Nel cuore dell’Abruzzo, tra le dolci colline e l’altopiano di Navelli, cresce un tesoro gastronomico noto come lo zafferano dell’Aquila DOP, definito da molti “oro rosso” per il suo valore economico e culturale. Questo prodotto unico, simbolo di tradizione e resilienza, continua a rappresentare un’eccellenza italiana riconosciuta a livello internazionale.
La storia e l’origine dello zafferano dell’Aquila
L’arrivo dello zafferano in Abruzzo risale al XIV-XV secolo, quando un monaco domenicano appartenente alla famiglia Santucci di Navelli introdusse i bulbi in questa terra fertile. Proveniente dall’Asia Minore e diffuso attraverso il Nord Africa e la Spagna, lo zafferano trovò nell’altopiano di Navelli un habitat ideale per prosperare grazie al clima temperato e al terreno carsico che evita ristagni d’acqua, condizioni indispensabili per la coltivazione di questa pianta tubero-bulbosa.
Storicamente, alla fine del XIX secolo, la coltivazione si estendeva su circa 500 ettari con una produzione superiore alle 4 tonnellate annue.

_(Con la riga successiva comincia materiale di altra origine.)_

-- ==== Sys2Proof/Certificates/Slice0/Obligations.lean ====
section
/-! DEFINITION. The statements for the provers: what each command does where it completes, what it leaves as it was, and what
holds of every step. Each docstring says what its statement says; OBLIGATIONS.json names the rules. -/

open Sys2Proof Sys2Proof.Machine

/-! The whole machine. -/

/-- A step takes the command at the front of the queue. -/
def Obligations.StepTakesFront : Prop :=
  ∀ (c : Instr) (rest : List Instr) (s : State), step { s with pending := c :: rest } = exec c { s with pending := rest }

/-- Every byte memory keeps its canonical form in every step: strictly rising addresses, and no entry equal to what an
unlisted address reads as. -/
def Obligations.StepKeepsMemory : Prop := ∀ s t : State, s.memoryWf = true → step s = .next t → t.memoryWf = true

/-- After reset every byte memory is in canonical form. -/
def Obligations.ResetMemoryWf : Prop := State.reset.memoryWf = true

/-- A fuse, once blown, is blown after every step. -/
def Obligations.FusesOnlyBlow : Prop := ∀ s t : State, step s = .next t → s.rom.otp.within t.rom.otp = true

/-- A step takes one command off the queue and adds none, time does not run backwards, and a step without a command
takes one ccyc while the core clock runs, and 40 ns while it does not. -/
def Obligations.StepsTakeTurns : Prop :=
  ∀ s t : State, step s = .next t → t.pending = s.pending.tail ∧ s.time ≤ t.time ∧
    (s.pending = [] → t.time = s.time + s.stepUnits ∧ t.ccyc = if s.clocked then s.ccyc + 1#48 else s.ccyc)

/-- Every command completes in every state; only a host access that names an address past the end of its BAR faults, and none
is refused. -/
def Obligations.EveryCommandRuns : Prop :=
  ∀ (i : Instr) (s : State), (∃ t, exec i s = .next t) ∨
    (exec i s = .fault .outsideBar ∧
      ((∃ (fn : Fn) (o : Nat), bar0Size fn.val ≤ o ∧
        ((∃ be more, i = .rcRegisterRead fn o be more) ∨ (∃ be, i = .counterPairRead fn o be) ∨ i = .counterPairSnapshot fn o ∨
          (∃ v be second, i = .registerWrite fn o v be second) ∨ ∃ bs, i = .bufferWrite fn o bs)) ∨
      (∃ o bs read, i = .imageBufferWrite o bs read ∧ 2 ^ 20 < o + read.getD bs.length) ∨
      (∃ k o op bursts, i = .bar2Access k o op bursts ∧ 8 * 2 ^ s.cfg.ap < o + bar2Len op)))

/-- Right after RESET_N the device is at BOOTING, STAGE RESET; no tick has come, no partition is defined, nothing is
logged, the mailboxes are empty, nothing is frozen, PCIe is down, and HBM and tile SRAM read 0. -/
def Obligations.ResetState : Prop :=
  let s := State.reset
  s.power.mode = .booting ∧ s.boot.stage = 0 ∧ s.boot.complete = false ∧ s.tick.count = none ∧ s.definedParts = [] ∧
  s.log.pos = 0 ∧ s.log.seq = 0 ∧ s.host.linkUp = false ∧ s.host.vfEnable = false ∧ s.rom.plinthOut = false ∧ s.tap.instr = 3 ∧
  (∀ f, (s.fn f).mbx.reqPi = 0#16 ∧ (s.fn f).mbx.rspPi = 0#16) ∧ (∀ sp, (s.spire sp).frozen = 0#6) ∧
  (∀ a, s.hbmByte a = 0#8) ∧ (∀ tile a, s.sramByte tile a = 0#8)

/-! The command stream (chapters 5 and 6). A command that is presented once its turn has come is read, and starts, in the
ccyc it is presented in; one that is presented before waits in its context (log 8). -/

namespace Sys2Proof.Machine

/-- Nothing changes but the Spires and the number that the next transfer or push gets. -/
structure OnlySpires (s t : State) (sp : Nat) : Prop where
  outside : { t with core := s.core } = s
  inside : { t.core with spires := s.core.spires, nextId := s.core.nextId } = s.core
  others : ∀ i, i ≠ sp → t.spire i = s.spire i

/-- A context of a Spire, by a command of its stream. -/
def ctxOf (s : State) (c : StreamCmd) : Ctx := (s.spire c.sp.val).ctx c.ctx.val

/-- The ccyc in which the fetch engine could have read a command first. -/
def readOf (s : State) (c : StreamCmd) : Nat := (s.spire c.sp.val).readFrom c.ctx.val c

end Sys2Proof.Machine

/-- A ready NOP does nothing but move its context on; a YIELD marks a pod-class Spire as yielded and does nothing in store
class; an ANCHOR waits for its ccyc T, passes in that ccyc, and passes at once when T has gone by, which counts and logs an
anchor miss. -/
def Obligations.StreamMarksPass : Prop :=
  ∀ (s : State) (p : Nat) (c : StreamCmd), Ready s p c →
    let sp := c.sp.val
    let n := (s.part p).ccyc
    (c.op = 0x00 → ∃ t, exec (.nop c) s = .next t ∧ OnlySpire s t sp ∧
      (ctxOf t c) = { ctxOf s c with pc := (ctxOf s c).pc + 16 }) ∧
    (c.op = 0x34 → ∃ t, exec (.yield c) s = .next t ∧ OnlySpire s t sp ∧ (t.spire sp).yielded = (s.part p).plan.pod ∧
      (ctxOf t c).pc = (ctxOf s c).pc + 16 ∧ (ctxOf t c).queue = []) ∧
    (c.op = 0x33 →
      let at_ := c.w1.toNat + fld c.w2 15 0 * 2 ^ 32
      (n < at_ → ∃ t, exec (.anchor c) s = .next t ∧ OnlySpire s t sp ∧ (ctxOf t c).queue = [⟨c, (ctxOf s c).pc, readOf s c⟩] ∧
        (t.spire sp).ctr.anchorMiss = (s.spire sp).ctr.anchorMiss) ∧
      (n = at_ → ∃ t, exec (.anchor c) s = .next t ∧ OnlySpire s t sp ∧ (ctxOf t c).queue = [] ∧
        (t.spire sp).ctr.anchorMiss = (s.spire sp).ctr.anchorMiss) ∧
      (at_ < n → ∃ t, exec (.anchor c) s = .next t ∧ SameMemory s t ∧ (ctxOf t c).queue = [] ∧
        (t.spire sp).ctr.anchorMiss = sat32 (s.spire sp).ctr.anchorMiss 1 ∧ (t.spire sp).anchorLogged = true ∧
        t.log.pos = s.log.pos + (if (s.spire sp).anchorLogged then 0 else 1)))

/-- A ready EOT closes its context, and nothing after it is read; when every other context of every Spire with a part has
closed, the run window ends and the drain begins. -/
def Obligations.EotClosesTheTick : Prop :=
  ∀ (s : State) (p : Nat) (c : StreamCmd), Ready s p c → c.op = 0x3F →
    let sp := c.sp.val
    ((∃ i ∈ s.planSpires p, i ≠ sp ∧ s.closed p i = false) → ∃ t, exec (.eot c) s = .next t ∧ OnlySpire s t sp ∧
      (ctxOf t c).eotRead = true ∧ (ctxOf t c).eotDone = true) ∧
    ((∀ i ∈ s.planSpires p, i ≠ sp → s.closed p i = true) →
      (∀ k, k < (s.part p).plan.contexts → k ≠ c.ctx.val → ((s.spire sp).ctx k).eotDone = true) →
      ∃ t, exec (.eot c) s = .next t ∧ (t.part p).phase = .drain ∧ SameSram s t)

/-- LOOP opens a loop at the command after it. LOOP_END goes back to the loop's first command while iterations are left,
and with ADV adds AMOUNT, modulo 2^18, to O[OSEL] of the tiles where p[PSEL] is 1; after the last iteration it closes the
loop and goes on. -/
def Obligations.LoopsRepeat : Prop :=
  ∀ (s : State) (p : Nat) (c : StreamCmd), Ready s p c →
    let sp := c.sp.val
    let k := ctxOf s c
    (c.op = 0x01 → ∃ t, exec (.loop c) s = .next t ∧ OnlySpire s t sp ∧
      ctxOf t c = { k with pc := k.pc + 16, loops := ⟨k.pc + 16, fld c.w1 15 0, 0⟩ :: k.loops }) ∧
    (c.op = 0x02 → ∀ l rest, k.loops = l :: rest →
      (l.count ≤ l.iter + 1 → ∃ t, exec (.loopEnd c) s = .next t ∧ OnlySpire s t sp ∧
        ctxOf t c = { k with pc := k.pc + 16, loops := rest }) ∧
      (l.iter + 1 < l.count → bit1 c.w0 18 = false → ∃ t, exec (.loopEnd c) s = .next t ∧ OnlySpire s t sp ∧
        ctxOf t c = { k with pc := l.start, loops := { l with iter := l.iter + 1 } :: rest }) ∧
      (l.iter + 1 < l.count → bit1 c.w0 18 = true → ∃ t, exec (.loopEnd c) s = .next t ∧
        (ctxOf t c).pc = l.start ∧ (ctxOf t c).loops = { l with iter := l.iter + 1 } :: rest ∧
        (∀ tile ctx i, ctx < 8 → i < 8 → t.off tile ctx i =
          if tile ∈ s.activeTiles c ∧ ctx = c.ctx.val ∧ i = c.osel then (s.off tile ctx i + fld c.w1 17 0) % 0x40000 else s.off tile ctx i) ∧
        SameOutside s t ∧ { t.core with spires := s.core.spires, offs := s.core.offs } = s.core))

/-- DMA_ISSUE hands descriptor DESC + DSTEP × i, i the iteration of the innermost open loop, and the handle HSRC names to
an engine that holds fewer than 6 transfers, LANTERN_ISSUE one to the Lantern path when it holds fewer than 8, and
CAL_LOAD starts a load into an empty shadow bank; where there is no room the command waits and the context stands still. -/
def Obligations.IssueCommandsHandOver : Prop :=
  ∀ (s : State) (p : Nat) (c : StreamCmd), Ready s p c →
    let sp := c.sp.val
    let x := s.spire sp
    let k := ctxOf s c
    let waits (t : State) : Prop := (ctxOf t c).pc = k.pc ∧ (ctxOf t c).backlog = [c] ∧ OnlySpires s t sp ∧
      (∀ u, (t.spire sp).unit u = x.unit u) ∧ (t.spire sp).calShadow = x.calShadow
    let given (index : Nat) : Xfer := { id := s.core.nextId, part := p, index := index, handle := hsrcHandle k (fld c.w1 22 20), sel := (s.part p).sel, order := x.orders }
    let takes (t : State) (u index : Nat) : Prop := (t.spire sp).unit u = x.unit u ++ [given index] ∧ (∀ v, v ≠ u → (t.spire sp).unit v = x.unit v) ∧
      (ctxOf t c).pc = k.pc + 16 ∧ OnlySpires s t sp
    (c.op = 0x10 →
      let u := fld c.w0 19 18
      let i := (k.loops.map Loop.iter).headD 0
      (¬bit1 x.frozen (u + 1) → (x.unit u).length < 6 → ∃ t, exec (.dmaIssue c) s = .next t ∧ takes t u (fld c.w1 19 0 + fld c.w2 19 0 * i)) ∧
      (bit1 x.frozen (u + 1) ∨ 6 ≤ (x.unit u).length → ∃ t, exec (.dmaIssue c) s = .next t ∧ waits t)) ∧
    (c.op = 0x11 →
      (¬bit1 x.frozen 5 → (x.unit 4).length < 8 → ∃ t, exec (.lanternIssue c) s = .next t ∧ takes t 4 (fld c.w1 19 0)) ∧
      (bit1 x.frozen 5 ∨ 8 ≤ (x.unit 4).length → ∃ t, exec (.lanternIssue c) s = .next t ∧ waits t)) ∧
    (c.op = 0x12 →
      (x.calShadow = none → ∃ t, exec (.calLoad c) s = .next t ∧ OnlySpires s t sp ∧ (ctxOf t c).pc = k.pc + 16 ∧
        (t.spire sp).calShadow = some { cal := fld c.w1 15 0, at_ := c.w2.toNat + fld c.w3 15 0 * 2 ^ 32 }) ∧
      (x.calShadow ≠ none → ∃ t, exec (.calLoad c) s = .next t ∧ waits t))

/-- HQ_TAKE_F and HQ_TAKE_E pop the oldest handle of a queue into FH or EH[HREG], and wait at an empty queue and at a handle
that was pushed in the same ccyc. HQ_PUT_F and HQ_PUT_E push FH or EH[HREG], or W1 when LIT is 1, onto a local queue with
room, discard and count a stale handle, and wait at a full queue; a remote one sends a push and holds its context until the
push is acknowledged. -/
def Obligations.HandleCommandsMove : Prop :=
  ∀ (s : State) (p : Nat) (c : StreamCmd), Ready s p c → s.core.pushes = [] →
    let sp := c.sp.val
    let x := s.spire sp
    let k := ctxOf s c
    let n := (s.part p).ccyc
    let q := fld c.w0 21 18
    let r := fld c.w0 23 22
    let others (t : State) : Prop := ∀ j, j ≠ q → (t.spire sp).queue j = x.queue j
    let frame (t : State) : Prop := { t with core := s.core } = s ∧ SameSram s t ∧ SameHbm s t ∧ ∀ i, i ≠ sp → t.spire i = s.spire i
    let held (t : State) : Prop := frame t ∧ (t.spire sp).queue q = x.queue q ∧ others t
    (∀ h rest, x.queue q = h :: rest → h.at_ < n →
      (c.op = 0x13 → ∃ t, exec (.hqTakeF c) s = .next t ∧ frame t ∧ (t.spire sp).queue q = rest ∧ others t ∧
        (ctxOf t c).fh = Tbl.put 0#32 r h.handle k.fh ∧ (ctxOf t c).eh = k.eh ∧ (ctxOf t c).pc = k.pc + 16) ∧
      (c.op = 0x30 → ∃ t, exec (.hqTakeE c) s = .next t ∧ frame t ∧ (t.spire sp).queue q = rest ∧ others t ∧
        (ctxOf t c).eh = Tbl.put 0#32 r h.handle k.eh ∧ (ctxOf t c).fh = k.fh ∧ (ctxOf t c).queue = [])) ∧
    ((∀ h ∈ (x.queue q).head?, n ≤ h.at_) →
      (c.op = 0x13 → ∃ t, exec (.hqTakeF c) s = .next t ∧ held t ∧ (ctxOf t c).backlog = [c] ∧ (ctxOf t c).fh = k.fh) ∧
      (c.op = 0x30 → ∃ t, exec (.hqTakeE c) s = .next t ∧ held t ∧ (ctxOf t c).queue = [⟨c, k.pc, readOf s c⟩] ∧ (ctxOf t c).eh = k.eh)) ∧
    (bit1 c.w0 25 = false → (x.queue q).length < 32 →
      (c.op = 0x14 → ∃ t, exec (.hqPutF c) s = .next t ∧ frame t ∧ others t ∧ (ctxOf t c).pc = k.pc + 16 ∧
        (if s.staleFor sp q (putHandle c k.fh) then (t.spire sp).queue q = x.queue q ∧ (t.spire sp).ctr.staleHandle = sat32 x.ctr.staleHandle 1
         else (t.spire sp).queue q = x.queue q ++ [⟨putHandle c k.fh, n⟩])) ∧
      (c.op = 0x31 → ∃ t, exec (.hqPutE c) s = .next t ∧ frame t ∧ others t ∧ (ctxOf t c).queue = [] ∧
        (if s.staleFor sp q (putHandle c k.eh) then (t.spire sp).queue q = x.queue q ∧ (t.spire sp).ctr.staleHandle = sat32 x.ctr.staleHandle 1
         else (t.spire sp).queue q = x.queue q ++ [⟨putHandle c k.eh, n⟩]))) ∧
    (bit1 c.w0 25 = false → 32 ≤ (x.queue q).length →
      (c.op = 0x14 → s.staleFor sp q (putHandle c k.fh) = false → ∃ t, exec (.hqPutF c) s = .next t ∧ held t ∧ (ctxOf t c).backlog = [c]) ∧
      (c.op = 0x31 → s.staleFor sp q (putHandle c k.eh) = false → ∃ t, exec (.hqPutE c) s = .next t ∧ held t ∧
        (ctxOf t c).queue = [⟨c, k.pc, readOf s c⟩])) ∧
    (bit1 c.w0 25 = true →
      (c.op = 0x14 → ∃ t, exec (.hqPutF c) s = .next t ∧ held t ∧ (ctxOf t c).pushF = some s.core.nextId ∧ (ctxOf t c).pc = k.pc ∧
        t.core.pushes = [⟨s.core.nextId, sp, p, .fetch c.ctx.val, fld c.w0 29 26, q, putHandle c k.fh, .flying, 0⟩]) ∧
      (c.op = 0x31 → ∃ t, exec (.hqPutE c) s = .next t ∧ held t ∧ (ctxOf t c).pushE = some s.core.nextId ∧
        t.core.pushes = [⟨s.core.nextId, sp, p, .execute c.ctx.val, fld c.w0 29 26, q, putHandle c k.eh, .flying, 0⟩]))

Tuttavia, nel corso del XX secolo, la produzione subì una significativa contrazione, scendendo a 1,5 tonnellate nel 1930. Un momento critico arrivò a metà secolo, quando la coltivazione rischiò quasi l’estinzione a causa della scarsa redditività: i bulbi venivano persino utilizzati come mangime per gli animali.

La salvezza dello zafferano dell’Aquila si deve all’impegno di Silvio Salvatore Sarra, un agricoltore di Civitaretenga che, nonostante le difficoltà economiche, continuò a coltivare la pianta preservandone la tradizione. Nel 1971 fondò la Cooperativa Altopiano di Navelli, che oggi conta circa 100 soci e ha avuto un ruolo fondamentale nel rilancio e nella valorizzazione dello zafferano locale.
L’attenzione mediatica, con apparizioni televisive storiche come quella nella trasmissione Portobello di Enzo Tortora, contribuì a far conoscere questo prodotto pregiato al grande pubblico. Nel 2005 lo zafferano dell’Aquila ottenne il prestigioso riconoscimento DOP (Denominazione di Origine Protetta), un sigillo di qualità che tutela la produzione esclusiva limitata a 13 comuni della provincia di L’Aquila, tra cui Barisciano, Fagnano Alto, Navelli e Molina Aterno.
Tecniche di coltivazione e caratteristiche uniche
La produzione dello zafferano dell’Aquila segue un rigoroso ciclo agricolo che si svolge ad altitudini fino a 1000 metri. La preparazione del terreno inizia a novembre con un’aratura profonda, accompagnata da una fertilizzazione naturale con letame, vietando qualsiasi fertilizzante chimico durante la fase vegetativa. I bulbi vengono interrati ad agosto sulle file distanti circa 20 centimetri, con una densità di circa 600.000 bulbi per ettaro.
Le prime foglie emergono con le piogge di settembre, mentre la fioritura avviene in ottobre. La raccolta dei fiori avviene nelle prime ore del mattino prima della loro completa apertura, per preservarne intatta la qualità. Gli stimmi rossi vengono poi essiccati tramite una tostatura su brace di legna di mandorlo o quercia, processo che riduce il peso degli stimmi a un sesto, mantenendo un’umidità residua tra il 5 e il 10%. Per ottenere un chilogrammo di zafferano sono necessari circa 200.000 fiori.
Questo processo tradizionale conferisce allo zafferano dell’Aquila un aroma inconfondibile, un colore intenso e un sapore delicato che lo rendono un ingrediente prezioso in cucina.
Nella cucina abruzzese, lo zafferano dell’Aquila viene impiegato in ricette tipiche come lo scapece alla vastese e le cozze allo zafferano, esaltando i sapori del pesce con la sua nota speziata e raffinata. Oltre all’uso culinario, è apprezzato nella produzione di liquori tipici locali, contribuendo alla valorizzazione del territorio anche sotto il profilo enogastronomico.
Il riconoscimento del prodotto ha travalicato i confini regionali e nazionali, con omaggi culturali che testimoniano la sua importanza: nel 2008 la Repubblica Italiana gli ha dedicato un francobollo e lo zafferano è stato citato nel film d’animazione Ratatouille della Pixar, dove viene definito “eccellente”.